___ GIVEN RECORDS ___

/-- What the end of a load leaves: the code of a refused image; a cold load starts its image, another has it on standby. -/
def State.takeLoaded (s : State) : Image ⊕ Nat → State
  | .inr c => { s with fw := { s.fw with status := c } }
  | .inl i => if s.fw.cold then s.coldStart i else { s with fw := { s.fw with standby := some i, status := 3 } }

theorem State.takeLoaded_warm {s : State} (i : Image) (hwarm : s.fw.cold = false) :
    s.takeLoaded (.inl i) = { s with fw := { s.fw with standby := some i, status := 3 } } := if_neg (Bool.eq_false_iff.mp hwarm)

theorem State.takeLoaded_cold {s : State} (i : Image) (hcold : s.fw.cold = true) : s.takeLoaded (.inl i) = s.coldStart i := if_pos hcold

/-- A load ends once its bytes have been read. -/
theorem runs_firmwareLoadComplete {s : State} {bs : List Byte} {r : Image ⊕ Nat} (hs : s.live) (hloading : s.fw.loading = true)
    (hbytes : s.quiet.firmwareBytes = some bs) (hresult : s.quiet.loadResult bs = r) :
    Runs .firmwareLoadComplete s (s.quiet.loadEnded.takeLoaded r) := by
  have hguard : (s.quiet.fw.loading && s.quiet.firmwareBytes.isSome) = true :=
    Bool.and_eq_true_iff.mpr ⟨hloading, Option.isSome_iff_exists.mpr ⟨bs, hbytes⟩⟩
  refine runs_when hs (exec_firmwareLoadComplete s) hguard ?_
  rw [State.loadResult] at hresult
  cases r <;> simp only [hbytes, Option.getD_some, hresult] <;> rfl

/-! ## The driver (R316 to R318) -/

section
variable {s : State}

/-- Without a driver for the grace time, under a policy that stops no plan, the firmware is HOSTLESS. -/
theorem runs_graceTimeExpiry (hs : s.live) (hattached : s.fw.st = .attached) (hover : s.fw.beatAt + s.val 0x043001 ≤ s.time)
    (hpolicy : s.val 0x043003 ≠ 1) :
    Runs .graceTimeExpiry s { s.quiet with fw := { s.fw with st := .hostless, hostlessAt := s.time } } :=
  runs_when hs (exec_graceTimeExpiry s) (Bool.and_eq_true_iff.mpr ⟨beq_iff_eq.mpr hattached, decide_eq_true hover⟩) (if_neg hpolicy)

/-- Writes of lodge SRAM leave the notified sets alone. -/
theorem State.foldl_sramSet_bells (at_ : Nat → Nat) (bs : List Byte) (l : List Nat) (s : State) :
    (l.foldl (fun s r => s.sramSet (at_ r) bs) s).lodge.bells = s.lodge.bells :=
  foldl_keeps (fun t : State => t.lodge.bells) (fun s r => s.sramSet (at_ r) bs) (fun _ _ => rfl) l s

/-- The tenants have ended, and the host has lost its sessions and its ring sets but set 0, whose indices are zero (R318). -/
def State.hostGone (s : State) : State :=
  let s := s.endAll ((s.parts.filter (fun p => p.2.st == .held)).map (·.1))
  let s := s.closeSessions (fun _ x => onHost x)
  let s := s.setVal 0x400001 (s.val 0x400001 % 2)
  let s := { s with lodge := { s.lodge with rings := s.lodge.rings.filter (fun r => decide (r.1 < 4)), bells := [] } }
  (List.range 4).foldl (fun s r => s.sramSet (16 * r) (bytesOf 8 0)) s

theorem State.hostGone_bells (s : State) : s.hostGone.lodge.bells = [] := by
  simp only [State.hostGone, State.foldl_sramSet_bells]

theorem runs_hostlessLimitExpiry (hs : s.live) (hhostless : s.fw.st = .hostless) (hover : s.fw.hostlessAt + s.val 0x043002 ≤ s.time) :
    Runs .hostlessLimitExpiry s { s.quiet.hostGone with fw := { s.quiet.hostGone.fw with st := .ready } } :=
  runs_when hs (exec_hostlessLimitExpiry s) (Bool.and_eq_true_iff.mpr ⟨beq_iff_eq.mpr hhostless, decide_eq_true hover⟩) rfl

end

___

ACTION ITEM: Each line above must be printed exactly as it appears.

SOLUTION FOR THIS PROBLEM:
/-- What the end of a load leaves: the code of a refused image; a cold load starts its image, another has it on standby. -/
def State.takeLoaded (s : State) : Image ⊕ Nat → State
  | .inr c => { s with fw := { s.fw with status := c } }
  | .inl i => if s.fw.cold then s.coldStart i else { s with fw := { s.fw with standby := some i, status := 3 } }

theorem State.takeLoaded_warm {s : State} (i : Image) (hwarm : s.fw.cold = false) :
    s.takeLoaded (.inl i) = { s with fw := { s.fw with standby := some i, status := 3 } } := if_neg (Bool.eq_false_iff.mp hwarm)

theorem State.takeLoaded_cold {s : State} (i : Image) (hcold : s.fw.cold = true) : s.takeLoaded (.inl i) = s.coldStart i := if_pos hcold

/-- A load ends once its bytes have been read. -/
theorem runs_firmwareLoadComplete {s : State} {bs : List Byte} {r : Image ⊕ Nat} (hs : s.live) (hloading : s.fw.loading = true)
    (hbytes : s.quiet.firmwareBytes = some bs) (hresult : s.quiet.loadResult bs = r) :
    Runs .firmwareLoadComplete s (s.quiet.loadEnded.takeLoaded r) := by
  have hguard : (s.quiet.fw.loading && s.quiet.firmwareBytes.isSome) = true :=
    Bool.and_eq_true_iff.mpr ⟨hloading, Option.isSome_iff_exists.mpr ⟨bs, hbytes⟩⟩
  refine runs_when hs (exec_firmwareLoadComplete s) hguard ?_
  rw [State.loadResult] at hresult
  cases r <;> simp only [hbytes, Option.getD_some, hresult] <;> rfl

/-! ## The driver (R316 to R318) -/

section
variable {s : State}

/-- Without a driver for the grace time, under a policy that stops no plan, the firmware is HOSTLESS. -/
theorem runs_graceTimeExpiry (hs : s.live) (hattached : s.fw.st = .attached) (hover : s.fw.beatAt + s.val 0x043001 ≤ s.time)
    (hpolicy : s.val 0x043003 ≠ 1) :
    Runs .graceTimeExpiry s { s.quiet with fw := { s.fw with st := .hostless, hostlessAt := s.time } } :=
  runs_when hs (exec_graceTimeExpiry s) (Bool.and_eq_true_iff.mpr ⟨beq_iff_eq.mpr hattached, decide_eq_true hover⟩) (if_neg hpolicy)

/-- Writes of lodge SRAM leave the notified sets alone. -/
theorem State.foldl_sramSet_bells (at_ : Nat → Nat) (bs : List Byte) (l : List Nat) (s : State) :
    (l.foldl (fun s r => s.sramSet (at_ r) bs) s).lodge.bells = s.lodge.bells :=
  foldl_keeps (fun t : State => t.lodge.bells) (fun s r => s.sramSet (at_ r) bs) (fun _ _ => rfl) l s

/-- The tenants have ended, and the host has lost its sessions and its ring sets but set 0, whose indices are zero (R318). -/
def State.hostGone (s : State) : State :=
  let s := s.endAll ((s.parts.filter (fun p => p.2.st == .held)).map (·.1))
  let s := s.closeSessions (fun _ x => onHost x)
  let s := s.setVal 0x400001 (s.val 0x400001 % 2)
  let s := { s with lodge := { s.lodge with rings := s.lodge.rings.filter (fun r => decide (r.1 < 4)), bells := [] } }
  (List.range 4).foldl (fun s r => s.sramSet (16 * r) (bytesOf 8 0)) s

theorem State.hostGone_bells (s : State) : s.hostGone.lodge.bells = [] := by
  simp only [State.hostGone, State.foldl_sramSet_bells]

theorem runs_hostlessLimitExpiry (hs : s.live) (hhostless : s.fw.st = .hostless) (hover : s.fw.hostlessAt + s.val 0x043002 ≤ s.time) :
    Runs .hostlessLimitExpiry s { s.quiet.hostGone with fw := { s.quiet.hostGone.fw with st := .ready } } :=
  runs_when hs (exec_hostlessLimitExpiry s) (Bool.and_eq_true_iff.mpr ⟨beq_iff_eq.mpr hhostless, decide_eq_true hover⟩) rfl

end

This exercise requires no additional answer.